Where are the Actions at?

In the TBT model the Grid module receives a Motor-command/Action, by assuming that the Actions just exists.

But just as example controlling tens of muscles probably requires thousands of Actions.

So there should be a circuit or circuit-loop in CC that learn those Actions, isnt it ?

Please keep in mind that this is just a guess from someone with no background, so take with a grain of salt.

Maybe layer 5?
But It seems to me like the cortex doesnt generate actions tho, only evaluates the outcome of a given set of actions and some other structure uses those evaluations to pick the best action based on the cortex predictions.

My understanding is, it’s not actually a motor command, although it’s closely related.

Consider a cortical column for a fingertip. It needs to keep track of the fingertip’s location in the object’s reference frame. That way, when it touches something, the cortical column knows what part of the object it is touching.

It’s the change in allocentric location. The same motor command will change each sensory patch’s location differently.
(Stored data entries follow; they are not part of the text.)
/-- Failed pairs handled, checksum pairs first and each kind in ascending order (R138, log entry 30). -/
def Plan.repairAll (bad pairs : List Nat) (p : Plan) : Plan :=
  let mine := (List.range 532).filter pairs.contains
  ((mine.filter p.servesCheck) ++ mine.filter fun x => !p.servesCheck x).foldl (Plan.repair bad) p

/-- The logical columns that a pin set pins. -/
def pinnedColumns (w5 : Bool) (pin : List Word) : List Nat := (List.range (columns w5)).filter (pinnedColumn w5 pin)

/-- The number of spares in use. -/
def sparesUsed (remap : List Word) : Nat := (remap.filter (flagOf 31)).length

/-! ### The residual table (R170) and tasting records (R177, R178) -/

/-- A cask's residual entries written for a pin set. -/
def putResid (c : Nat) (pin : List Word) (rows : LevelRows) (s : State) : State :=
  modRack (c / 16) (fun k => { k with
    resid := Store.setN (0, 0) (c % 16 * 512) (rows.map fun row => (checkE row, balanceOf pin row)) k.resid
    residOk := if k.residOk.contains (c % 16) then k.residOk else k.residOk ++ [c % 16] }) s

/-- One step of the tasting generator (R177). -/
def xorshift (x : Word) : Word :=
  let x := x ^^^ (x <<< 13)
  let x := x ^^^ (x >>> 17)
  x ^^^ (x <<< 5)

/-- The states that follow a state. -/
def tasteStates : Nat → Word → List Word
  | 0, _ => []
  | n + 1, x => xorshift x :: tasteStates n (xorshift x)

/-- Tasting vector k of cask c (R177). -/
def tasteVector (c k : Nat) : List Int :=
  (tasteStates 512 (0x9E3779B9#32 ^^^ BitVec.ofNat 32 (c * 16) ^^^ BitVec.ofNat 32 k)).map fun x => ((x.toNat / 2 ^ 24 % 255 : Nat) : Int) - 127

/-- The base of a cask's tasting records. -/
def tasteAt (c : Nat) (s : State) : Nat := rpair .CT_TASTE_BASE_LO .CT_TASTE_BASE_HI 0 s + c * 0x4000

/-- The record of one vector: exact sum and absolute sum of each logical column (R178). -/
def tasteRecord (c k : Nat) (w5 : Bool) (rows : LevelRows) : List Byte :=
  let xs := (tasteVector c k).zip rows
  padTo 4096 ((List.range (columns w5)).flatMap fun j =>
    leBytes 4 (patternOf 32 (sumList (fun e => e.1 * weightOn w5 e.2 j) xs)) ++
      leBytes 4 ((xs.map fun e => (e.1 * weightOn w5 e.2 j).natAbs).sum))

/-- A cask's tasting records written (R178). -/
def putTaste (c : Nat) (w5 : Bool) (rows : LevelRows) (s : State) : State :=
  dramStore (tasteAt c s) ((List.range 4).flatMap fun k => tasteRecord c k w5 rows) s

/-! ### Fits and drift (R144 to R149, R566) -/

/-- G = REF_A + REF_B: the gain in 1/32,768. -/
def Cask.gainSum (k : Cask) : Int := k.refA + k.refB
/-- O = −(REF_A + 3 REF_B): the offset in 1/8,192 level. -/
def Cask.offsetSum (k : Cask) : Int := -(k.refA + 3 * k.refB)
/-- G at the latest racking or topping. -/
def Cask.gainSum0 (k : Cask) : Int := k.refA0 + k.refB0
/-- O at the latest racking or topping. -/
def Cask.offsetSum0 (k : Cask) : Int := -(k.refA0 + 3 * k.refB0)

/-- The estimated drift δ in 1/32,768 level (R148). -/
def Cask.drift (k : Cask) : Nat :=
  let dg := k.gainSum - k.gainSum0
  let d4 := 4 * (k.offsetSum - k.offsetSum0)
  max (15 * dg + d4).natAbs (dg + d4).natAbs

/-- Whether a cask's fit is out of range under a RK_RANGE word (R148). -/
def Cask.beyondRange (k : Cask) (w : Word) : Bool :=
  decide (1000 * k.gainSum < (1000 - (fieldOf 7 0 w : Int)) * 32768) || decide ((1000 + (fieldOf 15 8 w : Int)) * 32768 < 1000 * k.gainSum) ||
    decide (100 * k.offsetSum < -(fieldOf 23 16 w : Int) * 8192) || decide ((fieldOf 31 24 w : Int) * 8192 < 100 * k.offsetSum)

/-- RK_CASK_FIT of a cask (Table 4.19, R566). -/
def Cask.fitWord (k : Cask) : Word :=
  if !k.fitted then 0
  else BitVec.ofNat 32 (patternOf 16 (clampInt (-32768) 32767 (16 * (k.gainSum - 32768))) * 2 ^ 16 +
    patternOf 16 (clampInt (-32768) 32767 (roundAway k.offsetSum 2)))

/-- RK_CASK_AGE of a cask (Table 4.20, R566). -/
def Cask.ageWord (k : Cask) : Word :=
  let d := if k.fitted then (roundAway (k.drift * 1000 : Nat) 32768).toNat else 0
  BitVec.ofNat 32 (min d 4095 * 2 ^ 20 + k.cycles8 % 2 ^ 20)

/-- The vintage record in force (R496): 0 the factory vintage, 1 slot A, 2 slot B. -/
def vintage (s : State) : List Byte :=
  match s.cal.inForce with
  | 1 => s.cal.slotA.getD s.cal.factory
  | 2 => s.cal.slotB.getD s.cal.factory
  | _ => s.cal.factory

/-- The calibration procedure in progress ends after its current step: ABORT was written, or a reset has met a cask that it holds (R493). -/
def calAbort (s : State) : State := { s with cal := { s.cal with run := s.cal.run.map fun r => { r with aborted := true } } }

/-- A quadrant's temperature in 1/512 °C: the mean of its two sensors, with the offsets of the vintage in force (R146, Table 14.4). -/
def quadTemp (q : Nat) (s : State) : Int :=
  sumList (fun n => 256 * nthD 0 n s.cellar.lastTemps + signedOf 16 (leAt (384 + 2 * n) 2 (vintage s))) [2 * q, 2 * q + 1]

/-- The residual temperature coefficient of a quadrant. -/
def quadBeta (q : Nat) (s : State) : Word := BitVec.ofNat 32 (leAt (64 + 64 * q + 4) 4 (vintage s))

/-- A cask as a fold sees it. A topped cask's entries take effect with its release, so a fold that is applied earlier uses the fit from before
the topping (R153). -/
def Cask.foldView (early : Bool) (k : Cask) : Cask :=
  match early, k.fitWas with
  | true, some (a, b, t) => { k with refA := a, refB := b, tFit := t }
  | _, _ => k

/-- The fold g_eff of a cask as an FP32 value (R146); with no conducting weight cell L̄ has no value and the fold is free. -/
def gFold (early : Bool) (c : Nat) (s : State) : Word :=
  let k := (getCask c s).foldView early
  if k.lSum = 0 then Config.freeWord s.freeCtr
  else
    let b := q32 (quadBeta (c / 1024) s)
    let dt := quadTemp (c / 1024) s - k.tFit
    ratWord ((k.gainSum * k.lSum + 4 * k.offsetSum * k.lCnt) * (512 * b.2 + b.1 * dt)) (32768 * k.lSum * 512 * b.2)

/-- The fold of a cask with its latest fit. -/
def gEff (c : Nat) (s : State) : Word := gFold false c s

/-! ### Channel group records (R221, R222) -/

/-- The address of a channel group record (R221). -/
def groupAddr (r g : Nat) (s : State) : Nat := rpair .RS_GROUPS_LO .RS_GROUPS_HI 0 s + 256 * (32 * r + g)

/-- The number of contributions of a record. -/
def groupN (bs : List Byte) : Nat := byteAt 0 bs

/-- Contribution k of a record. -/
def contribOf (bs : List Byte) (k : Nat) : Nat := leAt (8 + 4 * k) 4 bs

/-- Whether a group record is usable (R222). -/
def groupUsable (bs : List Byte) : Bool :=
  decide (groupN bs ≤ 62) && decide (byteAt 1 bs ≤ 1) && (List.range (groupN bs)).all fun k =>
    decide (bits 31 13 (contribOf bs k) = 0) && !(bitAt 12 (contribOf bs k) && decide (byteAt 1 bs = 0))

/-- The contributions of a usable record: cask and HALF. -/
def contribs (bs : List Byte) : List (Nat × Bool) :=
  if groupUsable bs then (List.range (groupN bs)).map fun k => (bits 11 0 (contribOf bs k), bitAt 12 (contribOf bs k)) else []

/-- The casks of each channel group in use, with the rack whose entries the group holds. -/
def groupsNow (s : State) : List (Nat × List Nat) :=
  (List.range 256).flatMap fun r => (List.range 32).map fun g => (r, (contribs (peek (groupAddr r g s) 256 s)).map (·.1))

/-- The racks whose entries or match gains a cask's fit enters: those whose groups name it, and its own (R147, R162). -/
def racksOf (c : Nat) (s : State) : List Nat :=
  let gs := groupsNow s
  (List.range 256).filter fun r => decide (r = c / 16) || gs.any fun e => decide (e.1 = r) && e.2.contains c

/-- Racks whose groups wait for a refold that is applied at a frame or idle boundary (R224). -/
def askRefold (rs : List Nat) (s : State) : State :=
  { s with quant := { s.quant with refold := s.quant.refold ++ rs.filter fun r => !s.quant.refold.contains r } }

/-! ### Evaluation of a cask (R147 to R150, R155) -/

/-- SUSPECT set: a diagnosis read follows at the next boundary, unless a repeated tasting run has failed, after which there is no further
repair (R175, R176, R182). -/
def setSuspect (c : Nat) (s : State) : State := modCask c (fun k => { k with suspect := true, diagDue := !k.condemned }) s

/-- Topping due for a cask by its own new fit, up to 84,000 eighths of a cycle (R149, R155). -/
def dueByFit (c : Nat) (s : State) : State :=
  modCask c (fun k => if k.racked && decide (k.cycles8 < 84000) then { k with topDue := true } else k) s

/-- Topping due for a cask; one that is in progress is the topping called for (R149, R151, log entry 133). -/
def dueTopping (c : Nat) (s : State) : State := if (getCask c s).topping then s else dueByFit c s

/-- Whether a cask's latest fit is that of what it holds: racked and fitted, and not in a racking whose reference read is still to come
(R145, R149). -/
def Cask.fitHolds (k : Cask) : Bool := k.racked && k.fitted && !(decide (k.hold = some .racking) && k.prog.isSome)

/-- The cask of a channel group whose gain lies furthest from its g0, where the group's gains spread beyond RK_POLICY.SPREAD (R149).
Of casks equally far the first in the order of the group record is taken; R149 is silent there: DESIGN CHOICE, log entry 113. -/
def spreadCask (cs : List Nat) (s : State) : Option Nat :=
  let k := fun c => getCask c s
  let wide := cs.any fun a => cs.any fun b =>
    decide (rfield .RK_POLICY 0 0 15 8 s * 32768 < 1500 * ((k a).gainSum - (k b).gainSum).natAbs)
  let far := fun c => ((k c).gainSum - (k c).gainSum0).natAbs
  if wide then cs.find? fun a => cs.all fun b => decide (far b ≤ far a) else none

/-- What a new fit of a cask calls for: range, drift and spread (R148, R149, R155). -/
def evaluate (c : Nat) (s : State) : State :=
  let k := getCask c s
  let out := k.beyondRange (rget .RK_RANGE 0 0 s)
  let s := if out && !k.outOfRange then
      raiseEvent 0x0303 c 0 k.fitWord.toNat (cellarPkt c s) (modCask c (fun k => { k with outOfRange := true }) s)
    else s
  let s := if out && decide (84000 ≤ k.cycles8) && !k.suspect then setSuspect c s else s
  let s := if out || decide (rfield .RK_POLICY 0 0 7 0 s * 32768 < 100 * k.drift) then dueByFit c s else s
  ((groupsNow s).filter fun e => e.2.contains c).foldl (fun s e =>
    match spreadCask (e.2.filter fun x => (getCask x s).fitHolds) s with
    | some x => if x = c then dueByFit x s else dueTopping x s
    | none => s) s

/-- A reference read's sums written to the cask's registers (R79). -/
def refRegs (c : Nat) (a b : Int) (s : State) : State :=
  bump .CK_REF_SEQ c 0 1 (rset .CK_REF_B c 0 (BitVec.ofInt 32 b) (rset .CK_REF_A c 0 (BitVec.ofInt 32 a) s))

/-- A reference read's sums recorded and fitted (R79, R145). -/
def recordRef (c : Nat) (a b : Int) (s : State) : State :=
  let s := refRegs c a b s
  let t := quadTemp (c / 1024) s
  modCask c (fun k => { k with
    refA := a
    refB := b
    tFit := t
    fitted := true
    refMissed := 0
    foundEmpty := false
    lastRef := s.now }) s

/-- The latest fit taken as g0 and o0 (R145). -/
def recordZero (c : Nat) (s : State) : State := modCask c (fun k => { k with refA0 := k.refA, refB0 := k.refB }) s

/-! ### Reference reads (R79, R94) -/

/-- The levels of a reference read: every row at 8. -/
def refLevels : List Int := List.replicate 512 8

/-- The gain policy of a reference read: admission with floor 5 (R94). -/
def refPolicy : Gain := ⟨false, false, 5⟩

/-- The requests of a reference read: one slice, every ceiling at least 12 (R94, R97). -/
def refReqs (k : Cask) (id : Nat) : List SliceReq := sliceReqs k (fun i => max (k.ceil i) 12) refPolicy id 0 0 refLevels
It also depends on the object’s positioning relative to the body.

This talk could help. The ideas in it aren’t necessarily canon anymore, dunno.
https://www.youtube.com/watch?v=ZFazR5yqesk

In my opinion, we still need to define the problem of self-movement. That’s kinda what led to TBT, after all (location, location, location). It’s too easy to fill in details without realizing. “Motor output” has implicit assumptions, because it puts the execution part of motor control in a black box. Fine-tuning during movement has a lot in common with TBT: prediction error, temporal, sensorimotor, uncertainty.

To answer your question, I think yes. For example, it’d be nice to be able to say, “move this column’s sensory patch to X location on the object”. That could be wrong though, once the problem is thoroughly defined.

The cortex has axons which directly generate actions. Still, your line of thinking is close to some things in the video I linked and basal ganglia.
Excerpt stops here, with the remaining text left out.